Performance – since cookies are sent with every request (even images), it can add to the bandwidth being used, and slow down requests. One solution is to use another domain for static content, so the browser won't send the cookie for that content.
When should the different types of persistence be used? How can they be combined to reduce/even out the amount of resources being spent?
Datastore
Use the datastore to hold any long living information. The datastore should be used like you would use a normal database to hold data that will be used in your site/application.
MemCache
Use this to access data a lot quicker than trying to access the datastore. MemCache can return data really quickly and can be used for any data that needs to span multiple calls from users. It is normally data that was originally in the datastore and then moved to the memcache.
def get_data():
data = memcache.get("key")
if data is not None:
return data
else:
data = self.query_for_data() #get data from the datastore
memcache.add("key", data, 60)
return data
The memcache will flush itself when the item is out of date. You set this in the last param of the add shown above.
Global Variables
I wouldn't use these at all since they can't span instances. In GAE a request creates a new instance, well in python it does. If you want to use Global variables I would store the data needed in the memcache.
Your post is a good summary of the 3 major options. You mostly have answered the question already. However, if you are currently building an app and stressing over whether or not you should memcache something, try this:
Write your app using the datastore for everything that needs to outlive more than one request.
Once your app (or some usable subset) is working, run some functional tests or simulations to see where the slow spots (or high quota usage) are.
Find the most slow or inefficient request path, and figure out how to make that faster (either by using memcache, or altering your datastructures so you can do gets instead of queries, or possibly storing something in a global instance variable*)
goto 2 until you're satisfied.
*Things that might be good for a "global" variable would be something that is relatively expensive to create/fetch, that a substantial portion of your requests will use, and that does not need to be consistent across requests/users.
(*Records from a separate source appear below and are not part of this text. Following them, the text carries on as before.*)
/-- R153: a display class that is not DARK starts a period with the values of its pattern. -/
theorem Zone.period_eq (now : Time) {d : Display} (z : Zone) (h : d ≠ .dark) :
    z.period now d = some
      { start := now, on := if d = .urgent then z.urgentOn else z.noticeOn,
        period := if d = .urgent then z.urgentPeriod else z.noticePeriod,
        high := decide (0 < if d = .urgent then z.urgentOn else z.noticeOn) } := by
  cases d
  · rfl
  · rfl
  · exact absurd rfl h

/-- R153, R154: a period that has ended. -/
theorem Zone.endPeriod_of (now : Time) {z : Zone} {g : BeaconPeriod} (hg : z.generator = some g) (hd : z.display ≠ .dark)
    (due : 10 * g.period ≤ since now g.start) :
    let urgent := z.display = .urgent
    let on := if urgent then z.urgentOn else z.noticeOn
    let count := if urgent then min (z.count + 1) 255 else z.count
    z.endPeriod now =
      { z with
        generator := some { start := now, on := on, period := if urgent then z.urgentPeriod else z.noticePeriod,
                            high := decide (0 < on) },
        count := count,
        escalated := z.escalated || decide (urgent ∧ 1 ≤ z.escalation ∧ z.escalation ≤ count) } := by
  have reached : g.reached now g.period = true := decide_eq_true due
  unfold Zone.endPeriod
  rw [hg]
  dsimp only
  rw [if_pos reached, Zone.escalate_eq, Zone.period_eq now z hd]
  simp only [satAdd_eq_min]

/-- R153: before its end the period goes on. -/
theorem Zone.endPeriod_early (now : Time) {z : Zone} {g : BeaconPeriod} (hg : z.generator = some g)
    (early : since now g.start < 10 * g.period) : z.endPeriod now = z := by
  have reached : ¬g.reached now g.period = true := by
    simpa [BeaconPeriod.reached] using early
  unfold Zone.endPeriod
  rw [hg]
  dsimp only
  rw [if_neg reached]

/-- R153: the on ticks have passed. -/
theorem Zone.endOn_of (now : Time) {z : Zone} {g : BeaconPeriod} (hg : z.generator = some g) (low : g.on < g.period)
    (due : 10 * g.on ≤ since now g.start) : z.endOn now = { z with generator := some { g with high := false } } := by
  unfold Zone.endOn
  rw [hg]
  dsimp only
  rw [if_pos ⟨low, decide_eq_true due⟩]

/-- R153: an output that stays high for the whole period, or whose on ticks have not passed, is left as it is. -/
theorem Zone.endOn_early (now : Time) {z : Zone} {g : BeaconPeriod} (hg : z.generator = some g)
    (early : g.period ≤ g.on ∨ since now g.start < 10 * g.on) : z.endOn now = z := by
  have reached : ¬(g.on < g.period ∧ g.reached now g.on = true) := fun ⟨low, due⟩ => by
    have := of_decide_eq_true due
    simp only [Config.beaconTick] at this
    omega
  unfold Zone.endOn
  rw [hg]
  dsimp only
  rw [if_neg reached]

/-- Settles O44: a zone event writes its zone's record, which the equations of the three events give. -/
theorem beaconsEscalationAndTime : Obligations.BeaconsEscalationAndTime := by
  refine ⟨fun s z g hr law hg => ?_, fun s z hr => ?_, fun s hr => congrArg Host.Outcome.next (s.whenRunning_of _ hr)⟩
  · have lit : (s.zone z).display ≠ .dark := fun dark => by
      rw [(law z).2.1.mpr dark] at hg
      cases hg
    refine ⟨fun due => ?_, fun early => ?_, fun low due => ?_, fun early => ?_⟩
    · exact congrArg Host.Outcome.next (State.onZone_of hr (Zone.endPeriod_of s.time hg lit due))
    · exact congrArg Host.Outcome.next (State.onZone_id (Zone.endPeriod_early s.time hg early))
    · exact congrArg Host.Outcome.next (State.onZone_of hr (Zone.endOn_of s.time hg low due))
    · exact congrArg Host.Outcome.next (State.onZone_id (Zone.endOn_early s.time hg early))
  · refine ⟨fun reached => ?_, fun below => ?_⟩
    · refine ⟨_, congrArg Host.Outcome.next (State.onZone_of hr (if_pos reached)), ?_, ?_, rfl⟩
      · simp [State.beaconPin, State.zone, hr]
      · simp [State.escalatePin, State.zone, hr]
    · exact congrArg Host.Outcome.next (State.onZone_id (if_neg below))

end Sys2Proof.Machine
end

section
/-!
PROOF. Grants, the intake state and forced start, in the words of the statement.
-/
namespace Sys2Proof.Machine

set_option Elab.async false

variable {s : State}

/-! ### Grants -/

/-- R41: a grant evaluation grants at least 8 credits, or at least 1 with none outstanding. -/
theorem IntakeUnit.grants_iff (u : IntakeUnit) (free : Nat) : u.grants free = true ↔
    8 ≤ u.grantable free ∨ u.outstanding = 0 ∧ 1 ≤ u.grantable free := by
  simp [IntakeUnit.grants]

/-- R41: the condition of a grant evaluation. -/
def State.Granted (s : State) : Prop :=
  s.link.up = true ∧ s.intake.state = .run ∧
    (8 ≤ s.intake.grantable s.freeBlocks ∨ s.intake.outstanding = 0 ∧ 1 ≤ s.intake.grantable s.freeBlocks)

theorem State.evalGrant_of (h : s.Granted) : s.evalGrant =
    { s with intake := s.intake.grant (s.intake.grantable s.freeBlocks) s.link.creditInFlight } :=
  if_pos ⟨h.1, h.2.1, (IntakeUnit.grants_iff ..).mpr h.2.2⟩

theorem State.evalGrant_of_not (h : ¬s.Granted) : s.evalGrant = s :=
  if_neg fun ⟨up, run, grants⟩ => h ⟨up, run, (IntakeUnit.grants_iff ..).mp grants⟩

/-- R165: no CREDIT is in flight. -/
theorem State.NoCreditInFlight.creditInFlight (h : s.NoCreditInFlight) : s.link.creditInFlight = none := by
  unfold LinkPort.creditInFlight
  split
  · rename_i n hn
    exact absurd hn (h n)
  · rfl

/-- R42, R165: a granted amount joins the waiting CREDIT, or is kept apart. -/
theorem IntakeUnit.grant_eq (u : IntakeUnit) (g : Nat) :
    u.grant g none = { u with outstanding := u.outstanding + g, waiting := some (min (u.waiting.getD 0 + g) 64) } ∧
      ∀ n, u.grant g (some n) = { u with outstanding := u.outstanding + g, kept := min (u.kept + g) (64 - n) } := by
  simp only [IntakeUnit.grant, satAdd_eq_min, implies_true, and_self]

/-! ### The intake state -/

theorem State.checkIntake_run (h : s.intake.state = .run) : s.checkIntake =
    if s.freeBlocks ≤ s.intake.low then
      ({ s with intake := { s.intake with state := .stop } } : State).forcedStart
    else s := by
  rw [State.checkIntake, h]

theorem State.checkIntake_stop (h : s.intake.state = .stop) : s.checkIntake =
    if s.intake.high ≤ s.freeBlocks then
      ({ s with intake := { s.intake with state := .run } } : State).evalGrant
    else s := by
  rw [State.checkIntake, h]
  dsimp only
  by_cases reached : s.intake.high ≤ s.freeBlocks
  · rw [if_pos reached, if_pos reached, State.reopenIntake, if_pos ⟨h, reached⟩]
  · rw [if_neg reached, if_neg reached]

/-! ### Forced start -/

/-- R45: some job is READY or PRINTING. -/
def State.Busy (s : State) : Prop := ∃ k : Slot, (s.job k).state = .ready ∨ (s.job k).state = .printing

theorem State.active_iff (s : State) : s.active = true ↔ s.Busy := by
  simp only [State.active, List.any_eq_true, Vector.mem_toList_iff, Bool.or_eq_true, decide_eq_true_eq]
  constructor
  · rintro ⟨j, hj, hs⟩
    obtain ⟨i, hi, rfl⟩ := Vector.mem_iff_getElem.mp hj
    exact ⟨⟨i, hi⟩, hs⟩
  · rintro ⟨k, hs⟩
    exact ⟨s.job k, Vector.getElem_mem k.isLt, hs⟩

theorem State.forcedStart_of_busy (h : s.Busy) : s.forcedStart = s := if_pos (s.active_iff.mpr h)

theorem State.forcedStart_of_none (h : s.forcedChoice = none) : s.forcedStart = s := by
  rw [State.forcedStart, h]
  split <;> rfl

theorem State.forcedStart_of_some {i : Slot} (idle : ¬s.Busy) (h : s.forcedChoice = some i) :
    s.forcedStart = (s.setJob i { s.job i with forced := true }).makeReady i := by
  rw [State.forcedStart, if_neg (mt s.active_iff.mp idle), h]

theorem State.checkFallen_of {b : State} (hb : b.Busy) (hs : ¬s.Busy) (stop : s.intake.state = .stop) :
    s.checkFallen b = s.forcedStart :=
  if_pos ⟨b.active_iff.mpr hb, mt s.active_iff.mp hs, stop⟩

theorem State.checkFallen_of_not {b : State} (h : ¬b.Busy ∨ s.Busy ∨ s.intake.state = .run) : s.checkFallen b = s := by
  refine if_neg fun ⟨hb, hs, stop⟩ => ?_
  rcases h with h | h | h
  · exact h (b.active_iff.mp hb)
  · exact hs (s.active_iff.mpr h)
  · rw [h] at stop
    cases stop

/-- R45: a job that forced start can take. -/
def State.FitsForced (s : State) (i : Slot) : Prop := (s.job i).state = .filling ∧ 1 ≤ (s.job i).stored

theorem State.forcedChoice_none (h : ∀ i ∈ s.jobs.openList, ¬s.FitsForced i) : s.forcedChoice = none :=
  List.find?_eq_none.mpr fun i hi => by simpa [State.FitsForced] using h i hi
I use global variable to speed up json conversion. Before I convert my data structure to json, I hash it and check if the json if already available. For my app this gives quite a speedup as the pure python implementation is quite slow.
Global variables
To complement AutomatedTester's answer, and also reply his further question about how to share information between GETs without memcache or datastore, below a quick illustration of how to use global variables:
if 'i' not in globals():
i = 0
def main():
global i
i += 1
print 'Status: 200'
print 'Content-type: text/plain\n'
print i
if __name__ == '__main__':
main()
Calling this script multiple times will give you 1, 2, 3... Of course as mentioned earlier by Blixt you should not count on this trick too much ('i' can sometimes switch back to zero) but it can be useful to store user-specific information in a dictionary, session data for instance.